As far as I can tell, this information does not actually exist in the form that the question requests. However, an analysis of the demographics of the group in question can lead to some reasonable conclusions. In general, the 47% are chiefly made up of two groups of people: the poor and the elderly. First, lets look at the poor:
According to the Tax Policy Center, about half of those who owe no
federal income tax are people whose incomes are so low that when
standard income tax provisions — personal exemptions for taxpayers
and dependents and the standard deduction — are factored in, that
simply leaves no income to be taxed. Those are people who earned less
than about $27,000. [1]
The Census Bureau numbers tell us that this group has a clear Democrat party tilt, but it is not by any means exclusively Democrat:
In 2008, when voter turnout rates were at or around record highs,
fewer than half (44.9 percent) of adults in households making less
than $30,000 per year voted, according to Census Bureau data. And of
those who did vote, a substantial chunk voted for John McCain, the
Republican candidate: 25 percent of those making under $15,000, and 37
percent of those making $15,000 to $30,000. [2]
Of the other half of the 47% who made enough to owe federal income taxes after taking the standard deductions, but still owed no federal taxes due to some combination of other tax credits, 44% of them are elderly. From the Tax Policy Center:

(source: taxpolicycenter.org)
This group traditionally votes Republican and in far higher numbers than the group making less than $27,000 a year. The quote below is from a September 2012 article:
In 2008, 70.2 percent of people over age 65 voted, according to the
Census Bureau. And in that election, older voters supported John
McCain over President Obama by an eight-percentage-point margin, with
53 percent voting for Mr. McCain. The latest New York Times/CBS News
poll, conducted last week, showed likely voters in the same age group
supporting Mr. Romney by a 15-point margin – even wider than the gap
on Election Day 2008. [2]
Of the remaining 56% of people who receive some tax credit that results in a net zero federal tax liability a full 30% receive credits for children and the working poor. These people by definition only make enough to hover around the poverty line and like the first group discussed here can be expected to vote heavily, though not exclusively for the Democrat party.

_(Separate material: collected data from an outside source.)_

/-- An operation leaves its interface (R382): a publication reads its source and is injected whole; a GET's request, a hint or a query
leaves; a copy goes to its engine. -/
def sendOp (o : COp) (s : State) : State :=
  match o.kind with
  | .publish => endOp o (o.pkts.foldl (fun s x => inject s x.1 x.2) s)
  | .control => endOp o (noteWay o.launch (some o.phase) (o.send.flatMap (o.sent s)) (postAll o.send s))
  | .get => touchPhase (postAll o.send (s.modOp o.id fun o => { o with place := .network })) o.launch o.phase
  | .ertq => touchPhase (o.send.foldl (fun s e => rimWait (s.part o.part).ertAgent o.part e s)
      (s.modOp o.id fun o => { o with place := .network })) o.launch o.phase
  | .sumpq => touchPhase (o.send.foldl (fun s e => rimWait (o.opnd % 24) o.part e s)
      (s.modOp o.id fun o => { o with place := .network })) o.launch o.phase
  | _ => noteWay o.launch (some o.phase) (if o.ofTask then way (o.core / 4) (engineRouter o.engine) else [])
      (touchPhase (s.modOp o.id fun o =>
        { o with place := .engine, after := [], req := if o.ofTask then some o.request else none }) o.launch o.phase)

/-- A copy or atomic: it goes to an engine. -/
def COp.toEngine (o : COp) : Bool :=
  match o.kind with
  | .load => true
  | .store => true
  | .ring => true
  | .atomic => true
  | .page => true
  | .fetch => true
  | _ => false

/-- The queued network operations of a bank that nothing holds leave, in commit order (R382); `fuel` bounds them. -/
def flushBank (c : Nat) (b : Bool) : Nat → State → State
  | 0, s => s
  | f + 1, s =>
    match queuedOps s c b with
    | o :: _ => if !o.toEngine && o.after.isEmpty && o.before.isEmpty && (!o.rel || scopeOver s o) && (!o.isFence || scopeOver s o) then
        flushBank c b f (sendOp o s)
      else s
    | [] => s

/-- Requests an engine holds (R356). -/
def engineLoad (s : State) (e : Nat) : Nat :=
  (s.ops.filter fun o => o.2.engine = e && o.2.toEngine && (match o.2.place with
    | .engine => true
    | .faulted _ _ _ => true
    | .abandoned => true
    | _ => false)).length

/-- Operation `o` is the next of its bank to leave. -/
def nextToLeave (s : State) (o : COp) : Bool :=
  o.place = .queued && (match queuedOps s o.core o.bank with | x :: _ => x.id = o.id | [] => false)

/-- The interface of an operation's core acts: its cluster is not frozen (R240). -/
def ifaceRuns (s : State) (o : COp) : Bool := (s.cluster (o.core / 4)).freeze.isNone

/-- The engine can accept a copy request (R356, R382). -/
def copyReady (s : State) (o : COp) : Bool :=
  o.toEngine && o.place = .queued && (!o.ofTask || (nextToLeave s o && ifaceRuns s o)) && o.after.isEmpty && engineLoad s o.engine < 64

/-- COPY_REQUEST (R356, R369): an engine accepts a copy request. -/
def execCopyRequest (s : State) : Result :=
  .next (match s.ev with
    | some (.copyRequest i) =>
      (match kget s.ops i with
       | some o => if copyReady s o then flushBank o.core o.bank 64 (sendOp o s) else s
       | none => s)
    | _ => s)

/-- CFENCE_RELEASE (R392): the operations that the request waits for are performed; it leaves, or becomes free to. -/
def execCfenceRelease (s : State) : Result :=
  .next (match s.ev with
    | some (.cfenceRelease i) =>
      (match kget s.ops i with
       | some o =>
         if nextToLeave s o && ifaceRuns s o && fenceDone s o then
           flushBank o.core o.bank 64 (endOp o s)
         else s
       | none => s)
    | _ => s)

/-- RELEASE_INJECTION (R396): the task's earlier effects are performed at the scope; the publication is injected. -/
def execReleaseInjection (s : State) : Result :=
  .next (match s.ev with
    | some (.releaseInjection i) =>
      (match kget s.ops i with
       | some o =>
         if nextToLeave s o && ifaceRuns s o && o.rel && released s o then flushBank o.core o.bank 64 (sendOp o s) else s
       | none => s)
    | _ => s)

/-! ### Translation (R360 to R366) -/

/-- Why a walk faults: FCAUSE (R371). -/
abbrev FCause := Nat

/-- A leaf's page size, as its base-2 logarithm (R363); none where malformed. -/
def leafLog (level sz : Nat) : Option Nat :=
  if 4 ≤ level || 2 ≤ sz || (level = 3 && sz = 1) then none else some (12 + 9 * level + 4 * sz)

/-- CXL window `w` is valid, of the partition, and contains an address (R514). -/
def windowHolds (s : State) (part w pa : Nat) : Bool :=
  let v := (kgetD s.mgmt.windows w (0 : DWord)).toNat
  bitsNat v 0 0 = 1 && bitsNat v 5 2 = part && bitsNat v 63 40 * 2 ^ 28 ≤ pa && pa < (bitsNat v 63 40 + bitsNat v 39 16 + 1) * 2 ^ 28

/-- A CXL window decodes an address of a partition (R514): the lowest valid window that contains it. -/
def cxlWindow (s : State) (part pa : Nat) : Option (Nat × DWord) :=
  (List.range 32).findSome? fun w => if windowHolds s part w pa then some (w, kgetD s.mgmt.windows w (0 : DWord)) else none

/-- The port of a CXL address in a window (R514). -/
def cxlPort (x : DWord) (pa : Nat) : Nat :=
  let v := x.toNat
  (bitsNat v 9 6 + (pa - bitsNat v 63 40 * 2 ^ 28) / (4096 * 2 ^ bitsNat v 12 10) % 2 ^ bitsNat v 15 13) % 16

/-- The agent that owns a CXL port or host port (R510). -/
def cxlAgent (port : Nat) : Nat := 3 * (port / 2) + port % 2
def hostAgent (port : Nat) : Nat := 6 * port + 2

/-- The agent of a physical address (R374); none where no window decodes it. -/
def agentOf (s : State) (part mtype pa : Nat) : Option Nat :=
  if mtype = 0 then some (pa / 4096 % 24)
  else if mtype = 1 then (cxlWindow s part pa).map fun x => cxlAgent (cxlPort x.2 pa)
  else some (hostAgent (pa / 2 ^ 50 % 4))

/-- A page lies wholly within its memory type's range (R364, R374, R514). -/
def pageInRange (s : State) (part mtype frame log : Nat) : Bool :=
  if mtype = 0 then frame + 2 ^ log ≤ 1152 * 2 ^ 30
  else if mtype = 1 then
    (List.range 32).any fun w => windowHolds s part w frame && windowHolds s part w (frame + 2 ^ log - 1)
  else frame + 2 ^ log ≤ 2 ^ 52

/-- A translation (R364, R366): memory type, the physical address, and the TLB entry it leaves. -/
structure Found where
  mtype : Nat
  pa : Nat
  tlb : TlbEntry
  deriving DecidableEq, Repr

/-- Check a leaf entry (R364), `log` its page size. -/
def checkLeaf (s : State) (part gid va : Nat) (rd wr : Bool) (e log : Nat) : Except FCause Found :=
  let frame := bitsNat e 51 12 * 4096
  let mt := bitsNat e 11 9
  let g := bitsNat e 63 52
  if 3 ≤ mt || frame % 2 ^ log ≠ 0 || !pageInRange s part mt frame log then .error 2
  else if g ≠ 0 && g ≠ gid then .error 3
  else if (rd && bitsNat e 2 2 = 0) || (wr && bitsNat e 3 3 = 0) then .error 4
  else .ok ⟨mt, frame + va % 2 ^ log,
    ⟨part, log, va / 2 ^ log, frame, mt, g, bitsNat e 2 2 = 1, bitsNat e 3 3 = 1, wr || bitsNat e 4 4 = 1⟩⟩

/-- The walk (R361, R364, R365) from a level down, in a table at an HBM address: a translation and the state with A and D set, or a
fault. The first argument is the level plus 1. DESIGN CHOICE (log 94): a table beyond HBM reads zero, and a poisoned entry as its bytes. -/
def walk (s : State) (part gid va : Nat) (rd wr : Bool) : Nat → Nat → Except FCause (Found × State)
  | 0, _ => .error 2
  | l + 1, table =>
    let key := Space.hbm.key (table + va / 2 ^ (12 + 9 * l) % 512 * 8)
    let e := readNat s key 8
    if bitsNat e 0 0 = 0 then .error 1
    else if bitsNat e 6 6 = 1 then
      match leafLog l (bitsNat e 8 7) with
      | none => .error 2
      | some log =>
        match checkLeaf s part gid va rd wr e log with
        | .error c => .error c
        | .ok f =>
          let d := if wr && bitsNat e 4 4 = 0 then e ||| 0x30 else if rd && bitsNat e 5 5 = 0 then e ||| 0x20 else e
          .ok (f, if d = e then s else writeNat s key 8 d)
    else if l = 0 || bitsNat e 63 52 ≠ 0 || bitsNat e 11 7 ≠ 0 || bitsNat e 5 1 ≠ 0 then .error 2
    else walk s part gid va rd wr l (bitsNat e 51 12 * 4096)

/-- A TLB entry covers an access (R366): page, permission and identity hold. -/
def TlbEntry.covers (t : TlbEntry) (part gid va : Nat) (rd wr : Bool) : Bool :=
  t.part = part && t.vpage = va / 2 ^ t.log && (t.gid = 0 || t.gid = gid) && (!rd || t.rd) && (!wr || t.w)

/-- A TLB entry serves an access (R366): it covers it, and a write needs D recorded. -/
def TlbEntry.serves (t : TlbEntry) (part gid va : Nat) (rd wr : Bool) : Bool := t.covers part gid va rd wr && (!wr || t.d)

/-- The second-level TLB of an engine (R356, R366). -/
def secondTlb (e : Nat) : Nat := if e < 336 then 1000 + e / 4 else 2000 + (e - 336) / 8

/-- Put an entry in front of a TLB of `n` entries, replacing the same page (least recently used at the end). -/
def tlbPut (k n : Nat) (t : TlbEntry) (s : State) : State :=
  let l := (kgetD s.tlbs k []).filter fun x => !(x.part = t.part && x.log = t.log && x.vpage = t.vpage)
  { s with tlbs := kset s.tlbs k ((t :: l).take n) }

/-- The entry of an engine's first-level TLB, else of its second level, that serves an access (R366). A write box that the first level
covers with D clear walks again. -/
def tlbHit (s : State) (eng part gid va : Nat) (rd wr : Bool) : Option TlbEntry × Option TlbEntry :=
  let l := kgetD s.tlbs eng []
  (l.find? fun t => t.serves part gid va rd wr,
   if l.any fun t => t.covers part gid va rd wr then none
   else (kgetD s.tlbs (secondTlb eng) []).find? fun t => t.serves part gid va rd wr)
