-- ==== Sys2Proof/Machine/Signatures.lean ====
section
/-! DEFINITION. The verification of Ed25519 and of ML-DSA-65 signatures (R12, R500), of the standards that the spec names (RFC 8032, FIPS 204;
PRESUMED, log 6). -/

namespace Sys2Proof.Machine

open Sys2Proof

/-- x^e mod m, for e below 2^fuel. -/
def powMod : Nat → Nat → Nat → Nat → Nat
  | 0, _, _, m => 1 % m
  | f + 1, x, e, m => powMod f (x * x % m) (e / 2) m * (if e % 2 = 1 then x else 1) % m

/-! ### Ed25519 (RFC 8032, 5.1) -/

namespace Ed25519

/-- The field prime and the order of the base point. -/
def prime : Nat := 2 ^ 255 - 19
def order : Nat := 2 ^ 252 + 27742317777372353535851937790883648493

/-- The inverse in the field. -/
def inv (x : Nat) : Nat := powMod 255 x (prime - 2) prime

/-- The constant d of the curve −x² + y² = 1 + d x² y². -/
def d : Nat := (prime - 121665) * inv 121666 % prime

/-- The sum of two points. -/
def add (a b : Nat × Nat) : Nat × Nat :=
  let k := d * (a.1 * b.1 % prime) % prime * (a.2 * b.2 % prime) % prime
  ((a.1 * b.2 + a.2 * b.1) % prime * inv (1 + k) % prime, (a.2 * b.2 + a.1 * b.1) % prime * inv (1 + prime - k) % prime)

/-- n times a point, for n below 2^fuel. -/
def times : Nat → Nat → Nat × Nat → Nat × Nat
  | 0, _, _ => (0, 1)
  | f + 1, n, a =>
    let r := times f (n / 2) (add a a)
    if n % 2 = 1 then add r a else r

/-- The x of a point with a y and a sign, where there is one. -/
def xOf (y sign : Nat) : Option Nat :=
  let u := (y * y + prime - 1) % prime
  let w := u * inv (d * (y * y % prime) + 1) % prime
  let c := powMod 255 w ((prime + 3) / 8) prime
  let x := if c * c % prime = w then c else c * powMod 255 2 ((prime - 1) / 4) prime % prime
  if x * x % prime ≠ w || (x = 0 && sign = 1) then none else some (if x % 2 = sign then x else prime - x)

/-- Decode 32 bytes as a point. -/
def point (bs : List Byte) : Option (Nat × Nat) :=
  let v := leNat bs
  let y := v % 2 ^ 255
  if bs.length ≠ 32 || prime ≤ y then none else (xOf y (v / 2 ^ 255)).map fun x => (x, y)

/-- The base point. -/
def base : Nat × Nat := let y := 4 * inv 5 % prime; ((xOf y 0).getD 0, y)

/-- A signature of a message verifies under a public key: 8·S·B = 8·R + 8·k·A. -/
def verify (pk m sig : List Byte) : Bool :=
  let s := leNat (sig.drop 32)
  match point pk, point (sig.take 32) with
  | some a, some r =>
    let k := leNat (sha512 (sig.take 32 ++ pk ++ m)) % order
    sig.length = 64 && s < order && times 4 8 (times 253 s base) = times 4 8 (add r (times 253 k a))
  | _, _ => false

end Ed25519

/-! ### ML-DSA-65 (FIPS 204) -/

namespace MlDsa65

/-- The modulus, and the parameters of the set: k, l, tau, beta, gamma1, gamma2, omega. -/
def q : Nat := 8380417
def k : Nat := 6
def l : Nat := 5
def tau : Nat := 49
def beta : Nat := 196
def gamma1 : Nat := 2 ^ 19
def gamma2 : Nat := (q - 1) / 32
def omega : Nat := 55

/-- Coefficients of `w` bits each, `n` of them, from a little-endian number. -/
def unpack (w : Nat) : Nat → Nat → List Nat
  | 0, _ => []
  | n + 1, v => v % 2 ^ w :: unpack w n (v / 2 ^ w)

/-- The 8 bits of a number, reversed. -/
def bitRev (i : Nat) : Nat := (List.range 8).foldl (fun a j => a + i / 2 ^ j % 2 * 2 ^ (7 - j)) 0

/-- The power of 1753 at which value `i` of a transform stands. -/
def root (i : Nat) : Nat := powMod 9 1753 (2 * bitRev i + 1) q

/-- A polynomial at a point of the field. -/
def eval (x : Nat) : List Nat → Nat
  | [] => 0
  | c :: r => (c + x * eval x r) % q

/-- The number-theoretic transform: the values of a polynomial at the 256 roots. -/
def ntt (w : List Nat) : List Nat := (List.range 256).map fun i => eval (root i) w

/-- The inverse transform: coefficient j is the sum of the values over the roots to the j, divided by 256. -/
def nttInv (v : List Nat) : List Nat :=
  let rs := (List.range 256).map fun i => powMod 23 (root i) (q - 2) q
  let step := fun (x : List Nat × List Nat) (_ : Nat) =>
    (x.1 ++ [x.2.foldl (fun a b => (a + b) % q) 0 * powMod 23 256 (q - 2) q % q], List.zipWith (fun a b => a * b % q) x.2 rs)
  ((List.range 256).foldl step ([], v)).1

/-- Values below q from triples of bytes, up to 256. -/
def rejTriples : List Byte → List Nat
  | a :: b :: c :: r =>
    let z := c.toNat % 128 * 2 ^ 16 + b.toNat * 2 ^ 8 + a.toNat
    if z < q then z :: rejTriples r else rejTriples r
  | _ => []

/-- Entry (r, s) of the matrix, already transformed: from eight blocks of SHAKE128, which is above the bound that the standard allows a
verifier to set. -/
def entry (rho : List Byte) (r s : Nat) : List Nat :=
  (rejTriples (shake128 1344 (rho ++ leBytes 1 s ++ leBytes 1 r))).take 256

/-- The places of the non-zero coefficients of a challenge: at step i the next byte that is at most i. -/
def ball (signs : Nat) : List Nat → List Byte → List Nat → List Nat
  | [], _, c => c
  | i :: is, bs, c =>
    let r := bs.dropWhile fun b => i < b.toNat
    let j := (r.headD 0).toNat
    ball (signs / 2) is (r.drop 1) ((c.set i (c.getD j 0)).set j (if signs % 2 = 1 then q - 1 else 1))

/-- The challenge polynomial of a seed. -/
def challenge (seed : List Byte) : List Nat :=
  let bs := shake256 272 seed
  ball (leNat (bs.take 8)) ((List.range tau).map (· + (256 - tau))) (bs.drop 8) (List.replicate 256 0)

/-- The hint of row `i`: its places from `lo` up to `hi` of the list, which must rise. -/
def hintRow (y : List Nat) (lo hi : Nat) : Option (List Nat) :=
  let ps := (y.take hi).drop lo
  if hi < lo || omega < hi || !((ps.zip (ps.drop 1)).all fun x => x.1 < x.2) then none else some ps

/-- The hints of the rows, from where the list stands; what is left of it must be zero. -/
def hints (y : List Nat) : Nat → List Nat → Option (List (List Nat))
  | lo, [] => if ((y.take omega).drop lo).all fun v => v = 0 then some [] else none
  | lo, hi :: r =>
    match hintRow y lo hi, hints y hi r with
    | some h, some hs => some (h :: hs)
    | _, _ => none

/-- The high part of a coefficient, adjusted by its hint. -/
def useHint (h : Bool) (r : Nat) : Nat :=
  let m := r % (2 * gamma2)
  let neg := gamma2 < m
  let hi := if neg then r + 2 * gamma2 - m else r - m
  let top := hi = q - 1
  let r1 := if top then 0 else hi / (2 * gamma2)
  let pos := !top && !neg && m ≠ 0
  if !h then r1 else if pos then (r1 + 1) % 16 else (r1 + 15) % 16

/-- A signature of a message verifies under a public key, with an empty context. -/
def verify (pk m sig : List Byte) : Bool :=
  let seed := sig.take 48
  let z := (List.range l).map fun i =>
    (unpack 20 256 (leNat (((sig.drop 48).drop (640 * i)).take 640))).map fun v => (q + gamma1 - v) % q
  let y := (sig.drop 3248).map fun b => b.toNat
  let t1 := (List.range k).map fun i => unpack 10 256 (leNat (((pk.drop 32).drop (320 * i)).take 320))
  let mu := shake256 64 (shake256 64 pk ++ [0, 0] ++ m)
  let c := ntt (challenge seed)
  let zh := z.map ntt
  let small := z.all fun p => p.all fun v => v < gamma1 - beta || q - (gamma1 - beta) < v
  match hints y 0 (y.drop omega) with
  | none => false
  | some hs =>
    let w1 := (List.range k).map fun r =>
      let az := (List.range l).foldl (fun a s =>
        List.zipWith (fun x p => (x + p) % q) a (List.zipWith (fun e v => e * v % q) (entry (pk.take 32) r s) (zh.getD s [])))
        (List.replicate 256 0)
      let ct := List.zipWith (fun a b => a * b % q) c (ntt ((t1.getD r []).map fun v => v * 2 ^ 13 % q))
      let w := nttInv (List.zipWith (fun a b => (a + q - b) % q) az ct)
      (List.range 256).map fun j => useHint ((hs.getD r []).contains j) (w.getD j 0)
    let code := w1.flatMap fun r => leBytes 128 (r.foldr (fun v a => v + 16 * a) 0)
    pk.length = 1952 && sig.length = 3309 && small && shake256 48 (mu ++ code) = seed

end MlDsa65

end Sys2Proof.Machine
end

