-- ==== Sys2Proof/Machine/Launch.lean ====
section
/-! DEFINITION. Work queues, commands, launches, sweeps, phases, retirement and abort (R18, R72 to R94, R116, R453 to R463, R481 to
R486). -/

namespace Sys2Proof.Machine

open Sys2Proof

/-! ### Work queues (R72 to R76) -/

/-- The host port of a queue (R512). -/
def queuePort (q : Nat) : Nat := q / 4096

/-- A change of EN (R75): from 0 to 1, QHEAD and QTAIL become 0. -/
def WorkQueue.setEn (x : WorkQueue) (en : Bool) : WorkQueue :=
  if x.en = en then x
  else if en then { x with en := true, head := 0, tail := 0, epoch := x.epoch + 1 } else { x with en := false, epoch := x.epoch + 1 }

/-- The doorbell (R74). -/
def writeTail (q v : Nat) (s : State) : State :=
  s.modQueue q fun x => if 2 ^ x.log2 ≤ v then { x.setEn false with err := true } else { x with tail := v }

/-- QTAIL_WRITE (R74), through the access table of the work queues (R504). -/
def execQtailWrite (s : State) : Result :=
  .next (match s.ev with
    | some (.qtailWrite q v part _) => onBar (fun s => if 16384 ≤ q then s else checked s 3 q 4 part true false (writeTail q v) id) s
    | _ => s)

/-- A write of QCTL (R73, R75). -/
def writeCtlReg (q v : Nat) (s : State) : State :=
  s.modQueue q fun x =>
    let n := bitsNat v 15 12
    let log2 := if !x.en && 4 ≤ n && n ≤ 12 then n else x.log2
    ({ x with prio := bitsNat v 18 16, log2 := log2 }).setEn (bitsNat v 0 0 = 1 && x.asg)

/-- QCTL_WRITE (R75). -/
def execQctlWrite (s : State) : Result :=
  .next (match s.ev with
    | some (.qctlWrite q v part _) => onBar (fun s => if 16384 ≤ q then s else checked s 3 q 4 part true false (writeCtlReg q v) id) s
    | _ => s)

/-- The live launches of a partition. -/
def liveIn (s : State) (part : Nat) : List (Nat × Launch) := s.launches.filter fun x => x.2.part = part

/-- A queue is ready (R76); a firmware fault holds every queue of its partition until the reload (R85). -/
def queueReady (s : State) (x : WorkQueue) : Bool :=
  x.en && x.asg && !x.hold && !(s.part x.part).fwFault && x.head ≠ x.tail && !x.busy && (liveIn s x.part).length < 1024 && s.launches.length < 4096

/-- The ready queues. -/
def readyQueues (s : State) : List (Nat × WorkQueue) := s.queues.filter fun x => queueReady s x.2

/-- The queue that the arbiter takes (R77): the highest priority, from that level's pointer on. -/
def arbiterPick (s : State) : Option (Nat × WorkQueue) :=
  let all := readyQueues s
  let top := all.foldl (fun m x => max m x.2.prio) 0
  let level := all.filter fun x => x.2.prio = top
  let ptr := s.ptrs.get (Fin.ofNat 8 top)
  let dist := fun (x : Nat × WorkQueue) => (x.1 + 16384 - ptr) % 16384
  level.foldl (fun a x => match a with
    | none => some x
    | some y => if dist x < dist y then some x else some y) none

/-- The arbiter can select in this cycle: at most every 4 cycles (R77). -/
def arbiterSelects (s : State) : Bool := s.mgmt.boot = .running && s.now % 4 = 0 && (arbiterPick s).isSome

/-- The host bus completes every access to a span of bus addresses of a port. -/
def hostOk (s : State) (port bus n : Nat) : Bool :=
  n = 0 || !s.hostBad.any fun g => hostKey port bus / 4096 ≤ g && g ≤ hostKey port (bus + n - 1) / 4096

/-- What the device reads of a command (R79). The spec states no value where the host bus does not complete the read (log 5). -/
def readCommand (s : State) (q : Nat) (x : WorkQueue) : Nat :=
  let a := (x.base + 64 * x.head) % 2 ^ 64
  if hostOk s (queuePort q) a 64 then readNat s (hostKey (queuePort q) a) 64 else s.free 3 % 2 ^ 512

/-- QUEUE_SELECTION (R77, R78): the head command is read and the queue is BUSY. -/
def execQueueSelection (s : State) : Result :=
  .next (match s.ev with
    | some .queueSelection =>
      if !arbiterSelects s then s
      else match arbiterPick s with
        | none => s
        | some (q, x) =>
          let w := readCommand s q x
          let c : Cmd := ⟨q, w, s.opId, x.epoch, bitsNat w 9 9 = 1, none, [], none, 0⟩
          let s := s.modQueue q fun x => { x with busy := true }
          ({ s with ptrs := s.ptrs.set (Fin.ofNat 8 x.prio) ((q + 1) % 16384), cmds := s.cmds ++ [c] }).bump
    | _ => s)

/-! ### Commands (R79 to R83) -/

/-- Fields of a command (R79). -/
def Cmd.opc (c : Cmd) : Nat := bitsNat c.w 7 0
def Cmd.irq (c : Cmd) : Bool := bitsNat c.w 8 8 = 1
def Cmd.ident (c : Cmd) : Nat := bitsNat c.w 127 96
def Cmd.ns (c : Cmd) : Nat := bitsNat c.w 139 128
def Cmd.gen (c : Cmd) : Nat := bitsNat c.w 159 144
def Cmd.group (c : Cmd) : Nat := bitsNat c.w 223 192
def Cmd.argLen (c : Cmd) : Nat := bitsNat c.w 231 224
def Cmd.ncut (c : Cmd) : Nat := bitsNat c.w 239 232
def Cmd.wafIdx (c : Cmd) : Nat := bitsNat c.w 247 240
def Cmd.nwaf (c : Cmd) : Nat := bitsNat c.w 255 248
def Cmd.addr (c : Cmd) : Nat := bitsNat c.w 383 320
def Cmd.cplAddr (c : Cmd) : Nat := bitsNat c.w 447 384
def Cmd.cutAddr (c : Cmd) : Nat := bitsNat c.w 511 448

/-- The fields of a command that are out of range or not zero where they must be (R79, R82, R83), by the number of their lowest bit,
lowest field first. -/
def Cmd.badFields (c : Cmd) : List (Nat × Bool) :=
  let w := c.w
  let launch : Bool := c.opc = 3
  [(0, 4 < c.opc), (10, bitsNat w 95 10 ≠ 0),
   (96, !launch && c.opc ≠ 4 && c.ident ≠ 0),
   (128, if launch || c.opc = 2 then c.ns = 0 else c.ns ≠ 0),
   (140, bitsNat w 143 140 ≠ 0),
   (144, !launch && c.gen ≠ 0),
   (160, bitsNat w 191 160 ≠ 0),
   (192, (!launch || c.nwaf ≤ 1) && c.group ≠ 0),
   (224, if launch then 64 < c.argLen || c.argLen % 4 ≠ 0 else c.argLen ≠ 0),
   (232, !launch && c.ncut ≠ 0),
   (240, if launch && 1 < c.nwaf then c.nwaf ≤ c.wafIdx else c.wafIdx ≠ 0),
   (248, if launch then 64 < c.nwaf else c.nwaf ≠ 0),
   (256, bitsNat w 319 256 ≠ 0),
   (320, if launch then c.argLen ≠ 0 && c.addr % 4 ≠ 0 else if c.opc = 1 then c.addr % 64 ≠ 0 else c.addr ≠ 0),
   (384, c.cplAddr % 32 ≠ 0),
   (448, if launch && 1 < c.nwaf then c.cutAddr % 8 ≠ 0 else c.cutAddr ≠ 0)]
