/-- Some register of an instruction waits for a reply or for a sample (R389, R323). -/
def pendingHit (b : Bank) (i : Instr) : Bool :=
  let u := Instr.uses i
  b.pending.any fun p => u.reads.contains (.s p.reg) || u.writes.contains (.s p.reg)

/-- Some vector register of an instruction waits for the select unit (R140, R272). -/
def selectHit (s : State) (i : Instr) : Bool :=
  let u := Instr.uses i
  (s.core s.ctx.core).sel.any fun q => q.bank = s.ctx.bank && (u.reads.contains (.v q.dst.toNat) || u.writes.contains (.v q.dst.toNat))

/-- A slot's guard holds; an event has none. -/
def slotLive (b : Bank) (i : Instr) : Bool :=
  match Instr.guardOf i with
  | some g => guardTrue g b
  | none => true

/-- What holds the slots of a bundle at issue (R131): those not yet committed. An M slot that names a tile takes the seniority stall
whatever its guard (R120; log 68). -/
def bundleHold (is : List (Nat × Instr)) (s : State) : Hold :=
  let b := s.bank
  let c := s.core s.ctx.core
  let live := is.filter fun k => slotLive b k.2
  let senior := is.any (fun k => !(Instr.tiles k.2).isEmpty) && c.senior ≠ some s.ctx.bank
  let full := live.any (fun k => k.1 = 3) && 4 ≤ c.queue.length
  let room := copyRoom s live (groupedCount s s.ctx.core s.ctx.bank) (slotsInUse s s.ctx.core s.ctx.bank)
  live.foldl (fun h k => h.or (slotHold k.2 s))
    ((Hold.when senior .senior).or ((Hold.when (is.any fun k => pendingHit b k.2) .block).or
      ((Hold.when (full || is.any fun k => selectHit s k.2) .stall).or (.when (!room) .block))))

end Sys2Proof.Machine
end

This data is certainly not sufficient to make projections on the voting habits of the group at large, but it certainly shows that there is something approaching parity between the two parties amongst this group. So given the 6 point win for Obama in 2012, it seems that the votes that "put him over the top" as @Affable Geek rightly calls it were the groups he won by decidedly larger chunks (i.e. blacks, Hispanics, Asians, younger voters and women), rather than a specific economic group:
But he carried a whopping 93% of black voters (representing 13% of the
electorate), 71% of Latinos (representing 10%), and also 73% of Asians
(3%). What’s more, despite all the predictions that youth turnout
would be down, voters 18-29 made up 19% of last night’s voting
population -- up from 18% four years ago -- and President Obama took
60% from that group. [3]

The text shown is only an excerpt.